Both of the comparison partitions are examples of random partitions, subject to matching the cardinality (`rrmx`

) or cardinality and contiguity constraints (`rmxc`

). As such, the generated partitions should be viewed as samples from the population of all possible random partitions that also respect those constraints. Rather than relying on a single draw from each of these distributions, as we have done up to now, if we sample from these distributions, we can develop an empirical reference
distribution to compare the original `HANSON03`

partition against. In other words, we can ask if the latter partition is performing any better than a random partition that respects the cardinality and contiguity constraints.

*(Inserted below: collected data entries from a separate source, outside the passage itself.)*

-- ==== Sys2Proof/Machine/Convert.lean ====
section
/-! DEFINITION. Machine/Convert.lean: the CV and GR blocks: scalar conversion (R201, R202, R319) and granules (R199,
R320 to R327). -/

namespace Sys2Proof.Machine

/-! ## Scalar conversion (R202, R319) -/

/-- The IEEE format of a type; the default type is FP32 (R283). -/
def Ty.fmt? (t : Ty) : Option Fmt :=
  match t with
  | .named | .f32 => some fp32
  | .bf16 => some bf16
  | .f16 => some fp16
  | _ => none

def Ty.fmt (t : Ty) : Fmt := (Ty.fmt? t).getD fp32

/-- Width and signedness of an integer type. -/
def Ty.int? (t : Ty) : Option (Nat × Bool) :=
  match t with
  | .i8 => some (8, true)
  | .ui8 => some (8, false)
  | .i16 => some (16, true)
  | .ui16 => some (16, false)
  | .i32 => some (32, true)
  | .ui32 => some (32, false)
  | .i64 => some (64, true)
  | .ui64 => some (64, false)
  | _ => none

/-- The exact value of a source in its place (R187). -/
def cvtSource (t : Ty) (x : Nat) : Fp :=
  match t with
  | .t8 => tDecode 7 (x % 256)
  | .t6 => tDecode 5 (x % 64)
  | .e8m0 => e8m0Decode x
  | t => match Ty.int? t with
    | some (n, sg) => let v : Int := if sg then signedOf n x else (x % 2 ^ n : Nat); .fin (decide (v < 0)) v.natAbs 0
    | none => (Ty.fmt t).decode (x % (2 * (Ty.fmt t).signBit))

/-- An exact value rounded to an integer and clamped; NaN gives 0. -/
def fpToInt (mode : Nat) (lo hi : Int) (x : Fp) : Int :=
  match x.integral mode with
  | .nan => 0
  | .inf s => if s then lo else hi
  | .fin s m e =>
    let v : Int := (m * 2 ^ e.toNat : Nat)
    clampInt lo hi (if s then -v else v)

/-- The bounds of an integer type. -/
def intBounds (n : Nat) (sg : Bool) : Int × Int := if sg then (-2 ^ (n - 1), 2 ^ (n - 1) - 1) else (0, 2 ^ n - 1)

/-- An integer in its place: the bits beyond the type are copies of the sign, or zero (R187). -/
def intPlace (n : Nat) (sg : Bool) (v : Int) : DWord :=
  let x := wrapNat n v
  BitVec.ofInt 64 (if sg then signedOf n x else (x : Int))

/-- `CVT` of one value (R202). The Exact entries ignore the mode and the saturation option. -/
def cvtValue (dst src : Ty) (mode : Nat) (sat : Bool) (x : DWord) : DWord :=
  let v := cvtSource src x.toNat
  match Ty.int? dst with
  | some (n, sg) =>
    let b := intBounds n sg
    match Ty.int? src with
    | some (k, ks) =>
      let i : Int := if ks then signedOf k x.toNat else (x.toNat % 2 ^ k : Nat)
      intPlace n sg (if sat then clampInt b.1 b.2 i else i)
    | none => intPlace n sg (fpToInt mode b.1 b.2 v)
  | none =>
    match dst with
    | .t8 => BitVec.ofNat 64 (taper 7 v)
    | .t6 => BitVec.ofNat 64 (taper 5 v)
    | .e8m0 => BitVec.ofNat 64 (e8m0Encode v)
    | dst =>
      let rounds := (Ty.int? src).isSome || ((Ty.fmt? src).isSome && dst != .f32)
      BitVec.ofNat 64 ((Ty.fmt dst).round (if rounds then mode else 0) (sat && rounds) v)

def execCvt (f : VForm) (s : State) : Host.Outcome State Fault Refusal :=
  s.issueAlu (.cvt f) fun w =>
    let h := f.hd
    let src (i : Nat) : DWord :=
      if f.ty2.wide then w.wideLane f.imm (f.ty2 == .i64) h.a i else (((w.read f.imm h.a).lane i).val).setWidth 64
    let uni := if f.ty2.wide then w.wideUni f.imm h.a else (w.read f.imm h.a).isUni
    let r (i : Nat) : DWord := cvtValue f.ty1 f.ty2 (VForm.rnd f) (VForm.sat f) (src i)
    if f.ty1.wide then w.putVPair h.d (w.writers h) (pairOf uni r)
    else
      let one (i : Nat) : Lane := Lane.ofWord ((r i).setWidth 32)
      w.putV h.d (w.writers h) (if uni then .uni (one 0) else .ofFn one)

/-! ## Granules (R199, R320 to R322) -/

/-- Element i of a lane. -/
def elemOf (x : Word) (i : Nat) : Nat := bitsOf x.toNat (8 * i) 8

/-- The scale of granule k. -/
def VReg.scale (r : VReg) (k : Nat) : Nat :=
  ((List.range 8).map fun i => if (r.lane (8 * k + i)).sb then 2 ^ i else 0).sum

/-- The scale of granule k in a scale source (R322). -/
def Weave.scaleSrc (w : Weave) (imm : Word) (o : Operand) (k : Nat) : Nat := ((w.read imm o).lane (8 * k)).val.toNat % 256

/-- An element's value without its scale. -/
def elemValue (kind : Ty) (c : Nat) : Fp :=
  match kind with
  | .i8g => let v := signedOf 8 c; .fin (decide (v < 0)) v.natAbs 0
  | .t6 => tDecode 5 (c % 64)
  | _ => tDecode 7 c

/-- The element that stands for nothing: NaR, or 0 for I8G (R322). -/
def elemNaR (kind : Ty) : Nat :=
  match kind with
  | .i8g => 0
  | .t6 => 32
  | _ => 128

/-- An exact value as an element. -/
def elemEncode (kind : Ty) (mode : Nat) (x : Fp) : Nat :=
  match kind with
  | .i8g => wrapNat 8 (fpToInt mode (-128) 127 x)
  | .t6 => taper 5 x
  | _ => taper 7 x

/-- The 4 elements of a lane as a word. -/
def packElems (e : Nat → Nat) : Word := BitVec.ofNat 32 (e 0 + 2 ^ 8 * e 1 + 2 ^ 16 * e 2 + 2 ^ 24 * e 3)

/-- The lanes that a write computes: the writing ones, and absent ones under a full write (R137). -/
def Weave.taking (w : Weave) (m : Mask) : Mask := if m ||| w.absent = BitVec.allOnes 32 then m ||| w.absent else m

/-- A granule holds a lane of a mask. -/
def granuleHit (m : Mask) (k : Nat) : Bool := (m >>> (8 * k)) &&& 0xFF != 0

/-- Write a granule register: the values of taking lanes, and the side bits of every lane of a granule that has one
(R321). `uni` says that every source is UNI. -/
def Weave.putGranules (w : Weave) (o : Operand) (m : Mask) (uni : Bool) (val : Nat → Word) (scale : Nat → Nat) : Weave :=
  if m = 0 then w
  else
    let take := w.taking m
    let old := w.read 0 o
    let lane (i : Nat) : Lane :=
      { val := if take.getLsbD i then val i else (old.lane i).val
        sb := if granuleHit take (i / 8) then (scale (i / 8)).testBit (i % 8) else (old.lane i).sb }
    let flat := uni && (List.range 4).all fun k => !granuleHit take k || scale k == 0
    let new : VReg := if flat then .uni (Lane.ofWord (val ((lowestLane take).getD 0))) else .ofFn lane
    let res : VReg := if m ||| w.absent = BitVec.allOnes 32 then new else if old.isUni && old == new then old else .ofFn lane
    match o with
    | .v n => { w with v := modNth w.v n.val fun _ => res }
    | .h n => { w with h := modNth w.h n.val fun _ => laneList.map lane }
    | _ => w

/-- Four registers from an operand. -/
def Weave.run4 (w : Weave) (o : Operand) : List VReg := (List.range 4).map fun k => w.read 0 (o.plus k)

/-- Value i of a run in a lane, in a format. -/
def runValue (rs : List VReg) (m : Fmt) (i lane : Nat) : Fp :=
  m.decode (((nthD rs i (.uni Lane.zero)).lane lane).val.toNat % (2 * m.signBit))

def execTenc (f : VForm) (s : State) : Host.Outcome State Fault Refusal :=
  s.issueAlu (.tenc f) fun w =>
    let h := f.hd
    let rs := w.run4 h.a
    let sc (k : Nat) : Nat := w.scaleSrc f.imm h.b k
    let el (lane i : Nat) : Nat :=
      let k := sc (lane / 8)
      if k = 255 then elemNaR f.ty1 else elemEncode f.ty1 0 ((runValue rs (Ty.fmt f.ty2) i lane).scale (127 - k))
    w.putGranules h.d (w.writers h) (rs.all VReg.isUni && (w.read f.imm h.b).isUni) (fun i => packElems (el i)) sc

/-- An element decoded to a format, rounded once under RNE. -/
def elemDecode (kind : Ty) (m : Fmt) (scale c : Nat) : Nat :=
  if scale = 255 then m.nanCode else m.round 0 false ((elemValue kind c).scale ((scale : Int) - 127))

/-- `TDEC`: its own check, that B is at most 3, is step 4 of R226 (R310). -/
def execTdec (f : VForm) (s : State) : Host.Outcome State Fault Refusal :=
  if f.hd.b = .imm ∧ 3 < f.imm.toNat then s.issue (.tdec f) fun cid wx w => s.trap cid wx w .reservedField w.exec
  else s.issueAlu (.tdec f) fun w =>
    let h := f.hd
    let a := w.read f.imm h.a
    let sel := (w.readG f.imm h.b).toNat % 4
    let one (i : Nat) : Lane :=
      Lane.ofWord (BitVec.ofNat 32 (elemDecode f.ty2 (Ty.fmt f.ty1) (a.scale (i / 8)) (elemOf (a.lane i).val sel)))
    w.putV h.d (w.writers h) (if a.isUni then .uni (one 0) else .ofFn one)

/-- ⌊log2⌋ of the largest magnitude of some values, ±∞ counting as the format's largest finite; none when all are 0. -/
def largestLog (m : Fmt) (xs : List Fp) : Option Int :=
  xs.foldl (fun best x =>
    let k : Option Int := match x with
      | .fin _ n e => if n = 0 then none else some ((Nat.log2 n : Int) + e)
      | .inf _ => some (2 ^ (m.ebits - 1) - 1)
      | .nan => none
    match best, k with
    | some a, some b => some (max a b)
    | none, k => k
    | a, none => a) none

/-- The scale that `GPACK` chooses for some elements (R325). -/
def packScale (kind : Ty) (m : Fmt) (xs : List Fp) : Nat :=
  if xs.contains .nan then 255
  else match largestLog m xs with
    | none => 127
    | some e => (clampInt 0 254 (e + 127 - (if kind == .i8g then 6 else 0))).toNat

def execGpack (f : VForm) (s : State) : Host.Outcome State Fault Refusal :=
  s.issueAlu (.gpack f) fun w =>
    let h := f.hd
    let m := Ty.fmt f.ty2
    let rs := w.run4 h.a
    let take := w.taking (w.writers h)
    let scales := (List.range 4).map fun k =>
      packScale f.ty1 m (((List.range 8).filter fun j => take.getLsbD (8 * k + j)).flatMap fun j =>
        (List.range 4).map fun i => runValue rs m i (8 * k + j))
    let sc (k : Nat) : Nat := nthD scales k 0
    let el (lane i : Nat) : Nat :=
      let k := sc (lane / 8)
      if k = 255 then elemNaR f.ty1 else elemEncode f.ty1 (VForm.rnd f) ((runValue rs m i lane).scale (127 - k))
    w.putGranules h.d (w.writers h) (rs.all VReg.isUni) (fun i => packElems (el i)) sc

def execGunpk (f : VForm) (s : State) : Host.Outcome State Fault Refusal :=
  s.issueAlu (.gunpk f) fun w =>
    let h := f.hd
    let a := w.read f.imm h.a
    let one (k i : Nat) : Lane :=
      Lane.ofWord (BitVec.ofNat 32 (elemDecode f.ty2 (Ty.fmt f.ty1) (a.scale (i / 8)) (elemOf (a.lane i).val k)))
    w.putVRun h.d (w.writers h) ((List.range 4).map fun k => if a.isUni then .uni (one k 0) else .ofFn (one k))

def execGscl (f : VForm) (s : State) : Host.Outcome State Fault Refusal :=
  s.issueAlu (.gscl f) fun w =>
    let h := f.hd
    let a := w.read f.imm h.a
    let sc (k : Nat) : Nat := w.scaleSrc f.imm h.b k
    let el (lane i : Nat) : Nat :=
      let old := a.scale (lane / 8)
      let new := sc (lane / 8)
      let x := elemValue f.ty1 (elemOf (a.lane lane).val i)
      if old = 255 || new = 255 || x == .nan then elemNaR f.ty1
      else elemEncode f.ty1 0 (x.scale ((old : Int) - new))
    w.putGranules h.d (w.writers h) (a.isUni && (w.read f.imm h.b).isUni) (fun i => packElems (el i)) sc

end Sys2Proof.Machine
end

We can do this by adding in a `permutations`

argument to the class `RandomRegions`

. Note the plural here in that this class is intended to generate `permutations`

solutions for the random regions that respect the relevant cardinality and contiguity constraints. We will generate `permutations=99`

solutions and calculate the inequality decomposition for each of the 99 partitions, extracting the `wg`

component to develop the reference distribution against which we can evaluate the
observed `wg`

value from the `HANSON03`

partition:

```
[36]:
```

```
rrmxcs = RandomRegions(ids, num_regions=6, cardinality = cards,
contiguity=w, permutations=99)
wg = []
for i,solution in enumerate(rrmxcs.solutions_feas):
name = f'rrmxc_{i}'
region_labels(mdf, solution, name=name)
wg.append(inequality.theil.TheilD(y, mdf[name]).wg)
wg = np.array(wg)
```

The mean of the within-region inequality component is:

```
[37]:
```

```
wg.mean()
```

```
[37]:
```

```
0.08555039625247532
```

which is larger than the observed value for `HANSON03`

:

```
[38]:
```

```
t_hanson.wg
```

```
[38]:
```

```
array([0.05287298])
```

Examining the empirical distribution of the within-region inequality component for the random partitions:

```
[39]:
```

```
import seaborn as sbn
import pandas
rdf = pandas.DataFrame(data=wg, columns=['Within-region inequality'])
```

```
[40]:
```

```
_ = sbn.displot(rdf, kind='kde', legend=False,
x='Within-region inequality', rug=True)
```

provides a more comprehensive benchmark for evaluating the `HANSON03`

partition. We see that the observed within-region component is extreme relative to what we would expect if the partitions were formed randomly subject to the cardinality and contiguity constraints:

```
[41]:
```

```
t_hanson.wg
```

```
[41]:
```

```
array([0.05287298])
```

```
[42]:
```

```
wg.min()
```

```
[42]:
```

```
0.06054845003683249
```

We could even formalize this statement by developing a pseudo p-value for the observed component:

```
[43]:
```

```
pvalue = (1 + (wg<=t_hanson.wg[0]).sum()) / 100
pvalue
```

```
[43]:
```

```
0.01
```

which would lead us to conclude that the observed value is significantly different from what would be expected under a random region null.

So, yes,the `HANSON03`

partition does appear to be capturing the spatial pattern of incomes in Mexico in the sense that its larger within-region inequality component is not due to random chance.